However, there is hope that Barrett may not let her personal views get in the way of her work as a judge – something she has committed to in the past. When challenged about her comments about abortion being “always immoral” before her appointment to the 7th Circuit Court of Appeals, Barrett said that, in her confirmation to that role, “my views on this or any other question will have no bearing on the discharge of my duties as a judge”.
She has also defended her religious beliefs on multiple occasions. “I would stress that my personal church affiliation or my religious belief would not bear in the discharge of my duties as a judge,” she once said.
What is left to be seen is whether Trump and the Republican majority senate are able to confirm Barrett’s position on the Supreme Court before the US election on 3 November. Having nine justices in place on the Court is important to Trump because he continues to claim that the Democrats are trying to rig the election, and he has said that he expects disputes over who has won the election to be resolved by the Supreme Court.

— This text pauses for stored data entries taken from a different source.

-- ==== Sys2Proof/Machine/Ids.lean ====
section
/-!
DEFINITION. The anatomy of the panel and its numbering: presence (R4), the column map (R23 to R26), identifiers and
coordinates (R27 to R31), and the address map (R32 to R34).
-/
namespace Sys2Proof.Machine

/-! ## Presence (R4, R6) -/

/-- The number of present columns, which are 0 up to it. -/
def Part.cols : Part → Nat
  | .skn1440 => 12
  | .skn1280 => 11
  | .skn0960 => 8

def Part.colPresent (pt : Part) (c : Nat) : Bool := decide (c < pt.cols)

def Part.stackPresent (pt : Part) (st : Nat) : Bool :=
  match pt with
  | .skn1440 => decide (st < 48)
  | .skn1280 => decide (st < 10) || (decide (12 ≤ st) && decide (st < 24)) || (decide (26 ≤ st) && decide (st < 48))
  | .skn0960 => decide (st < 10) || (decide (26 ≤ st) && decide (st < 48))

def Part.fportPresent (pt : Part) (f : Nat) : Bool :=
  match pt with
  | .skn0960 => decide (f < 4) || (decide (12 ≤ f) && decide (f < 16))
  | _ => decide (f < 16)

/-- Host ports present (R5: hubs and bezel sites are present on every variant). -/
def Part.hostPresent (pt : Part) (p : Nat) : Bool :=
  match pt with
  | .skn0960 => p == 0 || p == 3
  | _ => decide (p < 4)

def Part.code : Part → Nat
  | .skn1440 => 0
  | .skn1280 => 1
  | .skn0960 => 2

/-- The stacks the part has, ascending. -/
def Part.stackList (pt : Part) : List Nat := (List.range 48).filter pt.stackPresent
/-- The sites the part has, ascending. -/
def Part.siteList (pt : Part) : List Nat := List.range (13 * pt.cols)

/-! ## Physical numbers -/

def siteCol (site : Nat) : Nat := site / 13
def siteRow (site : Nat) : Nat := site % 13
/-- R27: x, y and region q of physical core k of a die, and the region-local index r. -/
def coreX (k : Nat) : Nat := k % 6
def coreY (k : Nat) : Nat := k / 6
def quadOf (k : Nat) : Nat := (coreY k / 3) * 2 + coreX k / 3
def coreR (k : Nat) : Nat := (coreY k % 3) * 3 + coreX k % 3
/-- The core of a die with region q and region-local index r. -/
def coreInDie (q r : Nat) : Nat := (q / 2 * 3 + r / 3) * 6 + (q % 2 * 3 + r % 3)
/-- The site of a physical core. -/
def coreSite (k : Nat) : Nat := k / 36
/-- The physical region of a physical core. -/
def coreRegion (k : Nat) : Nat := coreSite k * 4 + quadOf (k % 36)
def regionSite (r : Nat) : Nat := r / 4
/-- The nine physical cores of a physical region, ascending in r. -/
def regionCores (r : Nat) : List Nat := (List.range 9).map (fun i => (r / 4) * 36 + coreInDie (r % 4) i)
def siteRegions (site : Nat) : List Nat := (List.range 4).map (fun q => site * 4 + q)
def siteCores (site : Nat) : List Nat := (List.range 36).map (fun k => site * 36 + k)

/-- R30: the reticle field whose oscillator a physical region locks to. -/
def regionField (r : Nat) : Nat :=
  let p := siteRow (regionSite r)
  let col := 1 + siteCol (regionSite r) / 2
  let row :=
    if r % 4 < 2 then
      (if p ≤ 1 then 1 else if p ≤ 4 then 2 else if p ≤ 6 then 3 else if p ≤ 8 then 4 else if p ≤ 10 then 5 else 6)
    else
      (if p ≤ 1 then 1 else if p ≤ 3 then 2 else if p ≤ 5 then 3 else if p ≤ 7 then 4 else if p ≤ 10 then 5 else 6)
  row * 8 + col

/-! ## Defect lists in force (R357) and the column map (R23 to R26) -/

/-- The entries of the field list that act: no RESOLVE entry names them, and they lie after the last CLEAR marker (a
pending marker does not act in the present bring-up, R358). -/
def Defects.fieldInForce (d : Defects) : List Defect :=
  let res := d.field.filterMap (fun e => if e.kind == 0x0F then some e.unit else none)
  let mark := if d.clearPend then 0 else (((d.field.zipIdx.filter (fun (e, _) => e.kind == 0x0E)).map (·.2)).getLast?).getD 0
  (d.field.zipIdx.filter (fun (e, i) => decide (mark ≤ i) && !(res.contains i) && e.kind != 0x0F && e.kind != 0x0E)).map (·.1)

def Defects.inForce (d : Defects) : List Defect := d.factory ++ d.fieldInForce

def Defects.names (d : Defects) (kind unit : Nat) : Bool := d.inForce.any (fun e => e.kind == kind && e.unit == unit)

/-- The site an entry of kind ROUTER or DIE fences (R357). -/
def Defect.fencesSite (e : Defect) : Option Nat :=
  if e.kind == 0x04 then some e.unit else if e.kind == 0x02 then some (e.unit / 36) else none

def Defects.listsSite (d : Defects) (site : Nat) : Bool := d.inForce.any (fun e => e.fencesSite == some site)

/-- R23: a site counts as fenced when a list in force names its die or its cox is fenced by the start test. -/
def State.siteFenced (s : State) (site : Nat) : Bool := s.defects.listsSite site || (s.cox site).fenced

/-- The ascending fenced rows of a column. -/
def State.fencedRows (s : State) (c : Nat) : List Nat := (List.range 13).filter (fun p => s.siteFenced (c * 13 + p))

/-- R23: the column map from the fenced rows. The shift reads 0xF when there is none (R26). -/
def colMapOf (fenced : List Nat) : ColMap :=
  let shift := match fenced with
    | [] => 15
    | f :: _ => if f < 12 then f else 15
  let phys := fun l => if l < shift then l else l + 1
  { valid := true
    holes := (List.range 12).foldl (fun a l => if fenced.contains (phys l) then a + 2 ^ l else a) 0
    fenced := fenced.length
    shift := shift }

/-- phys(c,l) of R23. -/
def ColMap.phys (m : ColMap) (l : Nat) : Nat := if l < m.shift then l else l + 1
def ColMap.hole (m : ColMap) (l : Nat) : Bool := m.holes.testBit l

/-- The word of COL_MAPc (R26). -/
def colMapWord (pt : Part) (c : Nat) (m : ColMap) : Nat :=
  if pt.colPresent c then
    (if m.valid then 2 ^ 31 else 0) + m.holes * 2 ^ 16 + m.fenced * 2 ^ 12 + 2 ^ 8 + m.shift
  else 15

/-! ## Logical numbers (R31) -/

/-- The site of a logical die, none at a hole, in an absent column and before a column map is in force. -/
def State.siteOfDie (s : State) (d : Nat) : Option Nat :=
  let m := s.colMap (d / 12)
  if d < 144 && s.part.colPresent (d / 12) && m.valid && !(m.hole (d % 12)) then some (d / 12 * 13 + m.phys (d % 12))
  else none

/-- The logical die of a site, none for a spare and before a column map is in force. -/
def State.dieOfSite (s : State) (site : Nat) : Option Nat :=
  (List.range 12).findSome? (fun l =>
    if s.siteOfDie (siteCol site * 12 + l) == some site then some (siteCol site * 12 + l) else none)

def lcidDie (l : Nat) : Nat := l / 32
def lcidRegion (l : Nat) : Nat := l / 8
/-- The physical region of a region ID. -/
def State.physRegion (s : State) (rid : Nat) : Option Nat := (s.siteOfDie (rid / 4)).map (fun st => st * 4 + rid % 4)
/-- The region ID of a physical region. -/
def State.logicalRegion (s : State) (r : Nat) : Option Nat := (s.dieOfSite (r / 4)).map (fun d => d * 4 + r % 4)
/-- The home die of a sync object. -/
def objDie (o : Nat) : Nat := o / 128

/-- The global router coordinates of a physical core (R31), none on a die without a logical row. -/
def State.routerOf (s : State) (k : Nat) : Option (Nat × Nat) :=
  (s.dieOfSite (coreSite k)).map (fun d =>
    (d / 12 * 6 + coreX (k % 36), d % 12 * 6 + coreY (k % 36)))

/-- The physical core of the router at global coordinates. -/
def State.coreAtRouter (s : State) (x y : Nat) : Option Nat :=
  if x < 72 && y < 72 then
    (s.siteOfDie (x / 6 * 12 + y / 6)).map (fun st => st * 36 + (y % 6) * 6 + x % 6)
  else none

/-! ## Partitions (R8, R173) -/

/-- The layout in force of partition p, if it is formed. -/
def State.layoutOf (s : State) (p : Nat) : Option Layout := (s.hub p).lay.layout?

/-- The formed partition that satisfies a test of its PARTITION record. -/
def State.partWhere (s : State) (f : PartRec → Bool) : Option Nat :=
  (List.range 4).find? (fun p => match s.layoutOf p with
    | some l => f l.part
    | none => false)

def State.partOfCol (s : State) (c : Nat) : Option Nat :=
  s.partWhere (fun r => decide (r.firstCol ≤ c) && decide (c ≤ r.lastCol))
def State.partOfSite (s : State) (site : Nat) : Option Nat := s.partOfCol (siteCol site)
def State.partOfDie (s : State) (d : Nat) : Option Nat := s.partOfCol (d / 12)
def State.partOfStack (s : State) (st : Nat) : Option Nat := s.partWhere (fun r => r.stackMask.testBit st)
def State.partOfPort (s : State) (f : Nat) : Option Nat := s.partWhere (fun r => r.portMask.testBit f)

/-- The stacks of a partition, ascending. -/
def State.partStacks (s : State) (p : Nat) : List Nat :=
  match s.layoutOf p with
  | some l => (List.range 48).filter (fun st => l.part.stackMask.testBit st)
  | none => []

/-- The sites with a logical row in the columns of a partition, ascending. -/
def State.partSites (s : State) (p : Nat) : List Nat :=
  match s.layoutOf p with
  | some l => (List.range 156).filter (fun st =>
      decide (l.part.firstCol ≤ siteCol st) && decide (siteCol st ≤ l.part.lastCol) && (s.dieOfSite st).isSome)
  | none => []

def State.partRegions (s : State) (p : Nat) : List Nat := (s.partSites p).flatMap siteRegions

/-- The regions that a layout in force puts in crew c of partition p. -/
def State.crewRegions (s : State) (p c : Nat) : List Nat :=
  (s.partRegions p).filter (fun r => match (s.region r).assign with
    | some a => a.part == p && a.crew == c
    | none => false)

/-! ## Addresses (R32 to R34) -/

/-- What a panel address names. -/
inductive Target where
  | hbm (a : Nat)
  | sram (lcid off : Nat)
  | hubReg (h off : Nat)
  | coxReg (die off : Nat)
  | coreReg (lcid off : Nat)
  | sync (obj off : Nat)
  | reserved
  deriving DecidableEq, Repr

def targetOf (a : Nat) : Target :=
  if a < 0x020000000000 then .hbm a
  else if 0x100000000000 ≤ a ∧ a < 0x100480000000 then
    (if (a - 0x100000000000) % 0x400000 < 0x200000 then
      .sram ((a - 0x100000000000) / 0x400000) ((a - 0x100000000000) % 0x400000) else .reserved)
  else if 0x200000000000 ≤ a ∧ a < 0x200010000000 then
    .hubReg ((a - 0x200000000000) / 0x4000000) ((a - 0x200000000000) % 0x4000000)
  else if 0x200100000000 ≤ a ∧ a < 0x200100900000 then
    .coxReg ((a - 0x200100000000) / 0x10000) ((a - 0x200100000000) % 0x10000)
  else if 0x200200000000 ≤ a ∧ a < 0x200201200000 then
    .coreReg ((a - 0x200200000000) / 0x1000) ((a - 0x200200000000) % 0x1000)
  else if 0x200300000000 ≤ a ∧ a < 0x200300048000 then
    .sync ((a - 0x200300000000) / 0x10) ((a - 0x200300000000) % 0x10)
  else .reserved

/-- The SRAM window base of an LCID (R33). -/
def sramBase (l : Nat) : Nat := 0x100000000000 + l * 0x400000

end Sys2Proof.Machine
end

For now, we’ll just have to wait and see what Barrett will do with her appointment to the Supreme Court if she is confirmed by the Senate, and hope that her belief in not letting her views get in the way of her work is one she is able to carry into her new role. If confirmed, she will become the fifth woman ever to become a US Supreme Court justice.
It’s safe to say a lot has happened in the US since Ginsburg’s death just over a week ago. And as attention turns back to the US election, the world waits anxiously to see what happens next.